+++ Data to use +++
/-- The descriptor outside its maps is good for this module and parcel (R116). -/
def State.roundFormatOk (p : Nat) (d : RoundDesc) (s : State) : Bool :=
  d.roundId != 0 && 1 ≤ d.mode && d.mode ≤ 3 && 1 ≤ d.role && d.role ≤ 3 && 1 ≤ d.mapCount && d.mapCount ≤ 4096
    && 2 ≤ d.clients && d.clients ≤ 1048576
    && (if d.mode = 1 then 2 ≤ d.threshold && d.threshold ≤ 1024 else d.threshold == 0)
    && 2 ≤ d.memberCount && d.memberCount ≤ 4096 && s.now < d.intakeDeadline && d.intakeDeadline < d.closeDeadline
    && 1 ≤ d.minSurvivors && d.minSurvivors ≤ d.clients && 1 ≤ d.backlogChains && d.backlogChains ≤ 1024 && d.reserved == 0
    && d.members.all (fun m => m < 2 ^ 20 && memberRole m != 0)
    && d.members.any fun m => memberModule m == s.boot.moduleId && memberParcel m == p && memberRole m == d.role

/-- One entry lies in the ranges of Table 6.3 and keeps R118 and R119. -/
def entryValid (mode : Nat) (e : SliceEntry) : Bool :=
  e.coordFirst % 128 == 0 && e.partCoords % 128 == 0 && 128 ≤ e.partCoords && e.partCoords ≤ 32768
    && 1 ≤ e.parts && e.parts ≤ 64 && e.coordCount == e.partCoords * e.parts
    && e.limbFirst ≤ 47 && 1 ≤ e.limbCount && e.limbFirst + e.limbCount ≤ 48 && (mode == 2 || e.limbCount == 1)
    && e.partCoords / 128 * e.limbCount ≤ 256 && 1 ≤ e.cls && e.cls ≤ 3 && e.branch ≤ 7
    && 1 ≤ e.setSize && e.setSize ≤ 8 && (mode == 1 || e.setSize == 1) && e.reserved == 0

/-- Two entries have the same range. -/
def sameRange (a b : SliceEntry) : Bool :=
  a.coordFirst == b.coordFirst && a.coordCount == b.coordCount && a.limbFirst == b.limbFirst && a.limbCount == b.limbCount

/-- Two entries may stand in one map: roots are disjoint, and the entries of one range agree (R118, R119, Table 6.3). -/
def entriesAgree (a b : SliceEntry) : Bool :=
  (a.branch != 0 || b.branch != 0 || a.coordFirst + a.coordCount ≤ b.coordFirst || b.coordFirst + b.coordCount ≤ a.coordFirst
      || a.limbFirst + a.limbCount ≤ b.limbFirst || b.limbFirst + b.limbCount ≤ a.limbFirst)
    && (!sameRange a b || (a.setSize == b.setSize && a.partCoords == b.partCoords && a.parts == b.parts))

/-- Every two entries of a map agree. -/
def mapAgrees : List SliceEntry → Bool
  | [] => true
  | a :: l => l.all (entriesAgree a) && mapAgrees l

/-- The entries of a map that name a module and parcel. -/
def ownEntries (module parcel : Nat) (l : List SliceEntry) : List SliceEntry := l.filter fun e => e.owner == module && e.parcel == parcel

/-- The slice map of a descriptor is good for a context (R116, R118, R119, R20). -/
def State.mapFormatOk (p : Nat) (x : Context) (d : RoundDesc) (s : State) : Bool :=
  d.maps.all (entryValid d.mode) && mapAgrees d.maps
    && (d.role != 2 || (match x.image with
      | some i => (ownEntries s.boot.moduleId p d.maps).isPerm i.sliceMap
      | none => true))

/-- The parcel holds a verified attestation of the member at a module and parcel (R181). -/
def State.attests (p module parcel : Nat) (s : State) : Bool :=
  (s.connsOf p).any fun id => let k := s.conn id; k.state == 3 && k.verified && k.peerModule == module && k.peerParcel == parcel

/-- Every other member of a sealed round is attested (R132). -/
def State.groupAttested (p : Nat) (d : RoundDesc) (s : State) : Bool :=
  d.members.all fun m => (memberModule m == s.boot.moduleId && memberParcel m == p) || s.attests p (memberModule m) (memberParcel m)

/-- Trailer mode of a context's image. -/
def Context.mode (x : Context) : Nat := match x.image with | some i => i.trailer.mode | none => 0

/-- R116, R236, R132. `round.open`. -/
def execRoundOpen (fn : Nat) (s : State) : Host.Outcome State Fault Refusal :=
  .next (s.runDrawer fn 0x40 fun t s =>
    match t.payload with
    | .lot _ _ => .no stPayload
    | .bytes b =>
      let d := parseRound (b.drop 8)
      if b.length ≠ 72 + 32 * d.mapCount + 4 * d.memberCount then .no stPayload
      else if !allZero (cut 1 7 b) then .no stReserved
      else s.gated fn 0x40 false true <|
        let p := parcelOf fn
        let c := fld 0 1 b
        let x := s.ctx p c
        guarded (s.parcelRefuses p false) <| guarded
          [(8 ≤ c, stArg), (!s.roundFormatOk p d, stRoundFormat), (!s.mapFormatOk p x d, stMapFormat),
            (!x.started || x.role ≠ d.role || x.roundOpen || x.mode ≠ d.mode, stRoundState),
            (d.mode = 3 && !s.groupAttested p d, stGroupAttest)] <|
          .done [] (s.modCtx p c fun x => { x with round := some { Round.reset with desc := d } }))

/-- The entry is another but for `SET_SIZE`, which may rise, and `MAP_REV` (R119). -/
def grows (old new : SliceEntry) : Bool := { new with setSize := old.setSize, mapRev := old.mapRev } == old && old.setSize ≤ new.setSize

/-- A revision adds branch entries and raises `SET_SIZE`, and does nothing else (R119). -/
def revisionOk (mode : Nat) (old new : List SliceEntry) : Bool :=
  new.all (entryValid mode) && mapAgrees new
    && new.all (fun e => e.mapRev == (old.headD ⟨0, 0, 0, 0, 0, 0, 0, 0, 0, 0, 0, 0, 0⟩).mapRev + 1)
    && old.all (fun o => new.any (grows o))
    && new.all fun n => old.any (fun o => grows o n) || (n.branch != 0 && old.any fun o => o.branch == 0 && sameRange o n)

/-- R119. `round.map`: an accepted revision is applied at the next chain boundary. -/
def execRoundMap (fn : Nat) (s : State) : Host.Outcome State Fault Refusal :=
  .next (s.runDrawer fn 0x41 fun t s =>
    match t.payload with
    | .lot _ _ => .no stPayload
    | .bytes b =>
      let n := fld 8 2 b
      if b.length ≠ 16 + 32 * n then .no stPayload
      else if !allZero (cut 1 3 b) || !allZero (cut 10 6 b) then .no stReserved
      else s.gated fn 0x41 false true <|
        let p := parcelOf fn
        let c := fld 0 1 b
        let new := parseEntries n (b.drop 16)
        guarded (s.parcelRefuses p false) <| guarded [(8 ≤ c, stArg)] <|
          match (s.ctx p c).round with
          | none => .no stRoundState
          | some r =>
            guarded [(r.outcome.isSome || r.desc.roundId ≠ fld 4 4 b, stRoundState),
                (n = 0 || 4096 < n || !revisionOk r.desc.mode (r.pendMaps.getD r.desc.maps) new, stMapFormat)] <|
              .done [] (s.modCtx p c fun x => { x with round := some { r with pendMaps := some new } }))

/-- R128. `round.close`: accepted for the open round of a fold context; what is published from now on is not folded. -/
def execRoundClose (fn : Nat) (s : State) : Host.Outcome State Fault Refusal :=
  .next (s.runDrawer fn 0x42 fun t s => t.withPayload 8 fun b =>
    if !allZero (cut 1 3 b) then .no stReserved
    else s.gated fn 0x42 false true <|
      let p := parcelOf fn
      let c := fld 0 1 b
      guarded (s.parcelRefuses p false) <| guarded [(8 ≤ c, stArg)] <|
        match (s.ctx p c).round with
        | none => .no stRoundState
        | some r =>
          guarded [(r.outcome.isSome || r.desc.role ≠ 2 || r.desc.roundId ≠ fld 4 4 b, stRoundState)] <|
            .done [] (s.modCtx p c fun x => { x with round := some { r with closeTaken := some (r.closeTaken.getD s.now) } }))

/-! The intake path (R120 to R124). -/

/-- Change a context's round. -/
def Context.modRound (g : Round → Round) (x : Context) : Context := { x with round := x.round.map g }

/-- A client fragment's header fields (Table 6.4). -/
structure Frag where
  magic : Nat
  version : Nat
  mode : Nat
  limb : Nat
  roundId : Nat
  client : Nat
  coordFirst : Nat
  bytes : Nat
  index : Nat
  count : Nat
  check : Nat
  reserved : Bool
  deriving DecidableEq, Repr

/-- Read a fragment's header. -/
def parseFrag (f : Bytes) : Frag :=
  { magic := fld 0 4 f
    version := fld 4 1 f
    mode := fld 5 1 f
    limb := fld 6 1 f
    roundId := fld 8 4 f
    client := fld 12 4 f % 2 ^ 20
    coordFirst := fld 16 8 f
    bytes := fld 24 4 f
    index := fld 28 2 f
    count := fld 30 2 f
    check := fld 32 4 f
    reserved := allZero (cut 7 1 f) && fld 12 4 f < 2 ^ 20 && allZero (cut 36 28 f) }

/-- Check 1 of Table 6.5. -/
def fragFormat (mode : Nat) (f : Bytes) : Bool :=
  let h := parseFrag f
  let envelope := if h.mode = 3 then 48 else 0
  64 ≤ f.length && h.magic == 0x0A5EF0A1 && h.version == 1 && h.reserved && (if mode = 0 then 1 ≤ h.mode && h.mode ≤ 3 else h.mode == mode)
    && h.coordFirst % 128 == 0 && h.bytes % 512 == 0 && 512 ≤ h.bytes && h.bytes ≤ 1048576 && f.length == 64 + h.bytes + envelope

/-- Position of a parcel's intake entry among the intake members, and their number (R120). -/
def RoundDesc.intakeSeat (module parcel : Nat) (d : RoundDesc) : Nat × Nat :=
  let l := d.ofRole 1
  (l.findIdx fun m => memberModule m == module && memberParcel m == parcel, l.length)

/-- The client is assigned to the intake at this seat (R120). -/
def assigned (seat : Nat × Nat) (u : Nat) : Bool := seat.1 < seat.2 && u % seat.2 == seat.1

/-- The 44 bytes that open a sealed envelope (R122). -/
def State.envelopeKey (p : Nat) (d : RoundDesc) (h : Frag) (epk : Bytes) (s : State) : Bytes :=
  Config.hkdf384 (le 32 (Config.x25519 (s.slotKey (parcelSlot p 0)) (BitVec.ofNat 256 (leNat epk))).toNat) (le 16 d.roundTag.toNat)
    (ascii "axulo seal v1" ++ le 4 h.client ++ le 2 h.index) 44

/-- Check 5 of Table 6.5: `CHECK`, and in sealed mode the envelope's tag. -/
def State.fragIntact (p : Nat) (d : RoundDesc) (f : Bytes) (s : State) : Bool :=
  let h := parseFrag f
  crc32c (f.take 32 ++ zeros 4 ++ f.drop 36) == h.check
    && (d.mode != 3 ||
      let k := s.envelopeKey p d h (cut 64 32 f)
      s.slotUse (parcelSlot p 0) 6
        && Config.gcmTag (BitVec.ofNat 256 (fld 0 32 k)) (cut 32 12 k) (f.take 64) (cut 96 h.bytes f)
          == BitVec.ofNat 128 (fld (96 + h.bytes) 16 f))

/-- A fragment's payload in clear. -/
def State.fragClear (p : Nat) (d : RoundDesc) (f : Bytes) (s : State) : Bytes :=
  let h := parseFrag f
  if d.mode = 3 then
    let k := s.envelopeKey p d h (cut 64 32 f)
    padTo h.bytes (gcmOpen (BitVec.ofNat 256 (fld 0 32 k)) (cut 32 12 k) (f.take 64) (cut 96 h.bytes f))
  else f.drop 64

/-- The entry that takes a client's coordinate of a limb: of the branch `u mod SET_SIZE` (R118, R119). -/
def routeEntry (maps : List SliceEntry) (u limb c : Nat) : Option SliceEntry :=
  maps.find? fun e => e.limbFirst ≤ limb && limb < e.limbFirst + e.limbCount && e.coordFirst ≤ c && c < e.coordFirst + e.coordCount
    && e.branch == u % e.setSize

/-- Payload bytes that the intake holds or still has to forward. -/
def Round.heldBytes (r : Round) : Nat :=
  (r.clients.map fun x => (x.2.frags.map fun g => g.2.2.length).sum).sum + (r.forwardQ.map fun q => q.2.2.2.length - 32).sum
+++
Task to carry out => Copy each line in the listing where "that" appears.

Output for this exercise =>
/-- The entries of a map that name a module and parcel. -/
/-- The 44 bytes that open a sealed envelope (R122). -/
/-- The entry that takes a client's coordinate of a limb: of the branch `u mod SET_SIZE` (R118, R119). -/
/-- Payload bytes that the intake holds or still has to forward. -/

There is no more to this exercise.